The prologue was a scene of three Norns, fate daughters of earth goddess Erda, who spin the fates of everyone, seeing the past, present and future. Here, the set was a integrated circuit board, and the Norns wear bright green coats and dark sunglasses. Instead of spinning, they attached and detached cables to the IC board, to collect or provide knowledge. An interesting idea of integrating digital age. But the idea was not fully exploited and the green coats were plainly garish. This scene should be timeless, mysterious and sad. With three overgrown frogs working out with their arm-thick cables, they were anything but timeless, mysterious or sad. They were actually farcical and the scene was played for laughter. Dramatic situation and lustrous voices wasted. All three Nors sang lustily. Miller's contralto was as formidable as Erda and I really wished I had the stamina to see Cycle 3, which would feature Melton's Sieglinde which surely would be amazing.

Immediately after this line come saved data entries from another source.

/-- A reset gives every component its reset value, in any state; the environment goes on (R180, R24). PAY is left to
`PAY is a fresh draw` of log entry 5. -/
def Obligations.ResetGivesResetValues : Prop :=
  ∀ (s : State) (rest : List Turn), s.env.turns = .reset :: rest →
    ∃ t, step s = .next t ∧
      t.operandRegs = ⟨0#8, 0#8, 0#32, 0#64, 0#64, 0#64, 0#16, 0#8, 0#8, 0#8, 0#8, 0#8⟩ ∧
      (∀ o : Fin 48, t.pb[o] = 0#8) ∧ t.ckA = 0#8 ∧ t.ckB = 0#8 ∧ t.frameRegs = ⟨0#8, 0#8, 0#16, .srcPay⟩ ∧
      t.phase = .idle ∧ t.idx = 0#16 ∧ t.done = false ∧ t.txfail = false ∧ t.err = 0#3 ∧ t.status = 0x00#8 ∧
      t.env = { s.env with turns := rest } ∧ (∀ a, t.payByte a = Config.payInit (s.payDraw + 1) a)

/-- A reset appends `Abort` exactly when a transaction is open, and otherwise leaves TX alone; FENC is idle then, so
the transaction gets no further event (R181). -/
def Obligations.ResetAbortsOpenTransaction : Prop :=
  ∀ (s : State) (rest : List Turn), s.env.turns = .reset :: rest →
    ∃ t, step s = .next t ∧ t.phase = .idle ∧
      (s.phase = .idle ∨ s.phase = .beginTx → t.tx = s.tx) ∧
      (s.phase ≠ .idle → s.phase ≠ .beginTx → t.tx = s.tx ++ [.abort])

/-- FENC only appends to TX, at most one event a step (R22). -/
def Obligations.TxOnlyGrows : Prop :=
  ∀ (s t : State), step s = .next t → t.tx = s.tx ∨ ∃ ev, t.tx = s.tx ++ [ev]

/-- While a frame is in flight, no step but a reset changes the operand registers, PAY, PB or the frame registers
(10_state section 8 item 6; R189). -/
def Obligations.BusyLocksFrameData : Prop :=
  ∀ (s t : State), s.phase ≠ .idle → (∀ rest, s.env.turns ≠ .reset :: rest) → step s = .next t →
    t.operandRegs = s.operandRegs ∧ (∀ a, t.payByte a = s.payByte a) ∧ t.pay = s.pay ∧ t.pb = s.pb ∧
      t.frameRegs = s.frameRegs

/-- A frame starts only from a ready FENC, by a write of a legal command code (R101, R117). -/
def Obligations.OnlyCommandsStartFrames : Prop :=
  ∀ (s t : State), step s = .next t → s.phase = .idle → t.phase ≠ .idle →
    s.err = 0#3 ∧ t.phase = .beginTx ∧
      ∃ v rest, s.env.turns = .host (.write (.cmd v)) :: rest ∧ legalCommand v = true

/-! ## Whole frames -/

/-- The frame law: whatever host steps come between, after exactly F_LEN + 10 sequencer steps and no reset, TX has
gained the one transaction of the latched frame, the accumulators hold its last two bytes, the result flags tell the
sink's answer, the frame's data are as at acceptance, and ERR is as it was or records the `Overlap` of a host write in
between (41_frame_encoder section 5, the frame law, which the spec marks as derived). -/
def Obligations.FrameLaw : Prop :=
  ∀ (s : State) (l rest : List Turn),
    s.phase = .beginTx → s.idx = 0#16 → s.ckA = 0#8 → s.ckB = 0#8 → s.done = false → s.txfail = false →
    (s.fSrc = .srcPb → s.fLen.toNat = 48) →
    (∀ x ∈ l, x.plain = true) → sequencerTurns l = s.fLen.toNat + 9 → s.env.turns = l ++ .sequencer :: rest →
    ∃ f t, frame s.fCls s.fId s.payload = some f ∧ runSteps (l.length + 1) s = .next t ∧ t.phase = .idle ∧
      t.tx = s.tx ++ transaction f s.sinkAck ∧ f.drop (6 + s.fLen.toNat) = [t.ckA, t.ckB] ∧
      t.done = decide (s.sinkAck = .ackOk) ∧ t.txfail = decide (s.sinkAck = .ackFail) ∧
      t.operandRegs = s.operandRegs ∧ t.pay = s.pay ∧ (∀ a, t.payByte a = s.payByte a) ∧ t.pb = s.pb ∧
      t.frameRegs = s.frameRegs ∧ t.env.turns = rest ∧
      t.err = if s.err = 0#3 ∧ l.any Turn.isWrite then 3#3 else s.err

/-- ENCODE end to end: from a ready FENC with nothing else scheduled, the command and PLEN + 10 sequencer steps later,
TX has gained exactly the transaction of `Frame(CLS, ID, PAY[0..PLEN-1])`; the operands and PAY are unchanged and FENC
is idle and not frozen (R105, R114). That the sequencer goes on with nothing scheduled is log entry 2. -/
def Obligations.EncodeSendsItsFrame : Prop :=
  ∀ s : State, s.ready → s.plen.toNat ≤ 65535 → s.env.turns = [] →
    ∃ f t, frame s.cls s.id ((List.range s.plen.toNat).map s.payByte) = some f ∧
      runSteps (s.plen.toNat + 11) (s.withFetchWord 8 0x01) = .next t ∧
      t.tx = s.tx ++ transaction f s.sinkAck ∧ t.phase = .idle ∧ t.err = 0#3 ∧
      t.done = decide (s.sinkAck = .ackOk) ∧ t.txfail = decide (s.sinkAck = .ackFail) ∧
      t.operandRegs = s.operandRegs ∧ (∀ a, t.payByte a = s.payByte a) ∧ t.pb = s.pb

Act I started with another awakening scene - this time, both Siegfried and Brünnhilde, from their love-making. Another extended love-duet. Tenor Ian Storey, had very similar physical and facial structure to Jay Hunter Morris, therefore the continuity of the character of Siegfried was ensured, even though their sounds were more different than their appearances, which also made sense, because in Siegfried, he was an absolutely innocent youth, and more tenor sounding Morris provided just that. Here, after having tasted love, more expansive and baritonal Storey demonstrated his increased feelings. He sounded more heroic but less free on top. A trade off. Stemme again, sang gloriously and her statue grew immensely with every single note.

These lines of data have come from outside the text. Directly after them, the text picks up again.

/-! ## `State.writePay` -/

@[simp] theorem State.writePay_cls (s : State) (a : Fin 65535) (v : Byte) : (s.writePay a v).cls = s.cls := rfl
@[simp] theorem State.writePay_id (s : State) (a : Fin 65535) (v : Byte) : (s.writePay a v).id = s.id := rfl
@[simp] theorem State.writePay_plen (s : State) (a : Fin 65535) (v : Byte) : (s.writePay a v).plen = s.plen := rfl
@[simp] theorem State.writePay_lat (s : State) (a : Fin 65535) (v : Byte) : (s.writePay a v).lat = s.lat := rfl
@[simp] theorem State.writePay_lon (s : State) (a : Fin 65535) (v : Byte) : (s.writePay a v).lon = s.lon := rfl
@[simp] theorem State.writePay_alt (s : State) (a : Fin 65535) (v : Byte) : (s.writePay a v).alt = s.alt := rfl
@[simp] theorem State.writePay_year (s : State) (a : Fin 65535) (v : Byte) : (s.writePay a v).year = s.year := rfl
@[simp] theorem State.writePay_month (s : State) (a : Fin 65535) (v : Byte) : (s.writePay a v).month = s.month := rfl
@[simp] theorem State.writePay_day (s : State) (a : Fin 65535) (v : Byte) : (s.writePay a v).day = s.day := rfl
@[simp] theorem State.writePay_hour (s : State) (a : Fin 65535) (v : Byte) : (s.writePay a v).hour = s.hour := rfl
@[simp] theorem State.writePay_minute (s : State) (a : Fin 65535) (v : Byte) : (s.writePay a v).minute = s.minute := rfl
@[simp] theorem State.writePay_second (s : State) (a : Fin 65535) (v : Byte) : (s.writePay a v).second = s.second := rfl
@[simp] theorem State.writePay_pay (s : State) (a : Fin 65535) (v : Byte) : (s.writePay a v).pay = Memory.store a.val v s.pay := rfl
@[simp] theorem State.writePay_payDraw (s : State) (a : Fin 65535) (v : Byte) : (s.writePay a v).payDraw = s.payDraw := rfl
@[simp] theorem State.writePay_pb (s : State) (a : Fin 65535) (v : Byte) : (s.writePay a v).pb = s.pb := rfl
@[simp] theorem State.writePay_ckA (s : State) (a : Fin 65535) (v : Byte) : (s.writePay a v).ckA = s.ckA := rfl
@[simp] theorem State.writePay_ckB (s : State) (a : Fin 65535) (v : Byte) : (s.writePay a v).ckB = s.ckB := rfl
@[simp] theorem State.writePay_fCls (s : State) (a : Fin 65535) (v : Byte) : (s.writePay a v).fCls = s.fCls := rfl
@[simp] theorem State.writePay_fId (s : State) (a : Fin 65535) (v : Byte) : (s.writePay a v).fId = s.fId := rfl
@[simp] theorem State.writePay_fLen (s : State) (a : Fin 65535) (v : Byte) : (s.writePay a v).fLen = s.fLen := rfl
@[simp] theorem State.writePay_fSrc (s : State) (a : Fin 65535) (v : Byte) : (s.writePay a v).fSrc = s.fSrc := rfl
@[simp] theorem State.writePay_phase (s : State) (a : Fin 65535) (v : Byte) : (s.writePay a v).phase = s.phase := rfl
@[simp] theorem State.writePay_idx (s : State) (a : Fin 65535) (v : Byte) : (s.writePay a v).idx = s.idx := rfl
@[simp] theorem State.writePay_done (s : State) (a : Fin 65535) (v : Byte) : (s.writePay a v).done = s.done := rfl
@[simp] theorem State.writePay_txfail (s : State) (a : Fin 65535) (v : Byte) : (s.writePay a v).txfail = s.txfail := rfl
@[simp] theorem State.writePay_err (s : State) (a : Fin 65535) (v : Byte) : (s.writePay a v).err = s.err := rfl
@[simp] theorem State.writePay_tx (s : State) (a : Fin 65535) (v : Byte) : (s.writePay a v).tx = s.tx := rfl
@[simp] theorem State.writePay_env (s : State) (a : Fin 65535) (v : Byte) : (s.writePay a v).env = s.env := rfl

/-! ## `State.withTurns` -/

@[simp] theorem State.withTurns_cls (s : State) (l : List Turn) : (s.withTurns l).cls = s.cls := rfl
@[simp] theorem State.withTurns_id (s : State) (l : List Turn) : (s.withTurns l).id = s.id := rfl
@[simp] theorem State.withTurns_plen (s : State) (l : List Turn) : (s.withTurns l).plen = s.plen := rfl
@[simp] theorem State.withTurns_lat (s : State) (l : List Turn) : (s.withTurns l).lat = s.lat := rfl
@[simp] theorem State.withTurns_lon (s : State) (l : List Turn) : (s.withTurns l).lon = s.lon := rfl
@[simp] theorem State.withTurns_alt (s : State) (l : List Turn) : (s.withTurns l).alt = s.alt := rfl
@[simp] theorem State.withTurns_year (s : State) (l : List Turn) : (s.withTurns l).year = s.year := rfl
@[simp] theorem State.withTurns_month (s : State) (l : List Turn) : (s.withTurns l).month = s.month := rfl
@[simp] theorem State.withTurns_day (s : State) (l : List Turn) : (s.withTurns l).day = s.day := rfl
@[simp] theorem State.withTurns_hour (s : State) (l : List Turn) : (s.withTurns l).hour = s.hour := rfl
@[simp] theorem State.withTurns_minute (s : State) (l : List Turn) : (s.withTurns l).minute = s.minute := rfl
@[simp] theorem State.withTurns_second (s : State) (l : List Turn) : (s.withTurns l).second = s.second := rfl
@[simp] theorem State.withTurns_pay (s : State) (l : List Turn) : (s.withTurns l).pay = s.pay := rfl
@[simp] theorem State.withTurns_payDraw (s : State) (l : List Turn) : (s.withTurns l).payDraw = s.payDraw := rfl
@[simp] theorem State.withTurns_pb (s : State) (l : List Turn) : (s.withTurns l).pb = s.pb := rfl
@[simp] theorem State.withTurns_ckA (s : State) (l : List Turn) : (s.withTurns l).ckA = s.ckA := rfl
@[simp] theorem State.withTurns_ckB (s : State) (l : List Turn) : (s.withTurns l).ckB = s.ckB := rfl
@[simp] theorem State.withTurns_fCls (s : State) (l : List Turn) : (s.withTurns l).fCls = s.fCls := rfl
@[simp] theorem State.withTurns_fId (s : State) (l : List Turn) : (s.withTurns l).fId = s.fId := rfl
@[simp] theorem State.withTurns_fLen (s : State) (l : List Turn) : (s.withTurns l).fLen = s.fLen := rfl
@[simp] theorem State.withTurns_fSrc (s : State) (l : List Turn) : (s.withTurns l).fSrc = s.fSrc := rfl
@[simp] theorem State.withTurns_phase (s : State) (l : List Turn) : (s.withTurns l).phase = s.phase := rfl
@[simp] theorem State.withTurns_idx (s : State) (l : List Turn) : (s.withTurns l).idx = s.idx := rfl
@[simp] theorem State.withTurns_done (s : State) (l : List Turn) : (s.withTurns l).done = s.done := rfl
@[simp] theorem State.withTurns_txfail (s : State) (l : List Turn) : (s.withTurns l).txfail = s.txfail := rfl
@[simp] theorem State.withTurns_err (s : State) (l : List Turn) : (s.withTurns l).err = s.err := rfl
@[simp] theorem State.withTurns_tx (s : State) (l : List Turn) : (s.withTurns l).tx = s.tx := rfl
@[simp] theorem State.withTurns_env (s : State) (l : List Turn) : (s.withTurns l).env = { s.env with turns := l } := rfl

/-! ## `State.handHost` -/

@[simp] theorem State.handHost_cls (s : State) (v : HostWord) : (s.handHost v).cls = s.cls := rfl
@[simp] theorem State.handHost_id (s : State) (v : HostWord) : (s.handHost v).id = s.id := rfl
@[simp] theorem State.handHost_plen (s : State) (v : HostWord) : (s.handHost v).plen = s.plen := rfl
@[simp] theorem State.handHost_lat (s : State) (v : HostWord) : (s.handHost v).lat = s.lat := rfl
@[simp] theorem State.handHost_lon (s : State) (v : HostWord) : (s.handHost v).lon = s.lon := rfl
@[simp] theorem State.handHost_alt (s : State) (v : HostWord) : (s.handHost v).alt = s.alt := rfl
@[simp] theorem State.handHost_year (s : State) (v : HostWord) : (s.handHost v).year = s.year := rfl
@[simp] theorem State.handHost_month (s : State) (v : HostWord) : (s.handHost v).month = s.month := rfl
@[simp] theorem State.handHost_day (s : State) (v : HostWord) : (s.handHost v).day = s.day := rfl
@[simp] theorem State.handHost_hour (s : State) (v : HostWord) : (s.handHost v).hour = s.hour := rfl
@[simp] theorem State.handHost_minute (s : State) (v : HostWord) : (s.handHost v).minute = s.minute := rfl
@[simp] theorem State.handHost_second (s : State) (v : HostWord) : (s.handHost v).second = s.second := rfl
@[simp] theorem State.handHost_pay (s : State) (v : HostWord) : (s.handHost v).pay = s.pay := rfl
@[simp] theorem State.handHost_payDraw (s : State) (v : HostWord) : (s.handHost v).payDraw = s.payDraw := rfl
@[simp] theorem State.handHost_pb (s : State) (v : HostWord) : (s.handHost v).pb = s.pb := rfl
@[simp] theorem State.handHost_ckA (s : State) (v : HostWord) : (s.handHost v).ckA = s.ckA := rfl
@[simp] theorem State.handHost_ckB (s : State) (v : HostWord) : (s.handHost v).ckB = s.ckB := rfl
@[simp] theorem State.handHost_fCls (s : State) (v : HostWord) : (s.handHost v).fCls = s.fCls := rfl
@[simp] theorem State.handHost_fId (s : State) (v : HostWord) : (s.handHost v).fId = s.fId := rfl
@[simp] theorem State.handHost_fLen (s : State) (v : HostWord) : (s.handHost v).fLen = s.fLen := rfl
@[simp] theorem State.handHost_fSrc (s : State) (v : HostWord) : (s.handHost v).fSrc = s.fSrc := rfl
@[simp] theorem State.handHost_phase (s : State) (v : HostWord) : (s.handHost v).phase = s.phase := rfl
@[simp] theorem State.handHost_idx (s : State) (v : HostWord) : (s.handHost v).idx = s.idx := rfl
@[simp] theorem State.handHost_done (s : State) (v : HostWord) : (s.handHost v).done = s.done := rfl
@[simp] theorem State.handHost_txfail (s : State) (v : HostWord) : (s.handHost v).txfail = s.txfail := rfl
@[simp] theorem State.handHost_err (s : State) (v : HostWord) : (s.handHost v).err = s.err := rfl
@[simp] theorem State.handHost_tx (s : State) (v : HostWord) : (s.handHost v).tx = s.tx := rfl
@[simp] theorem State.handHost_env (s : State) (v : HostWord) : (s.handHost v).env = { s.env with hostData := some v } := rfl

Next scene we found Siegfried's adventure took him to Gibichung Hall, where he was ensnared by Albrech's son Hagen's black magic, fell in love with Hagen's half-sister Guntrune and would capture Brünnhilde for Hagen's half-brother Gunther.  This scene was set in a sleek modern living room, without much characters.  Some large pipes looming in the background hinted at their wealth perhaps related to fossil fuel.

Hagen, sung by Italian bass Andrea Silverstrelli, was the embodiment of blackness.  His music was gloriously dark and scary.  Gerd Grochowski and Melissa Citro both sang and acted the flawed but also decent ruling brother and sister well.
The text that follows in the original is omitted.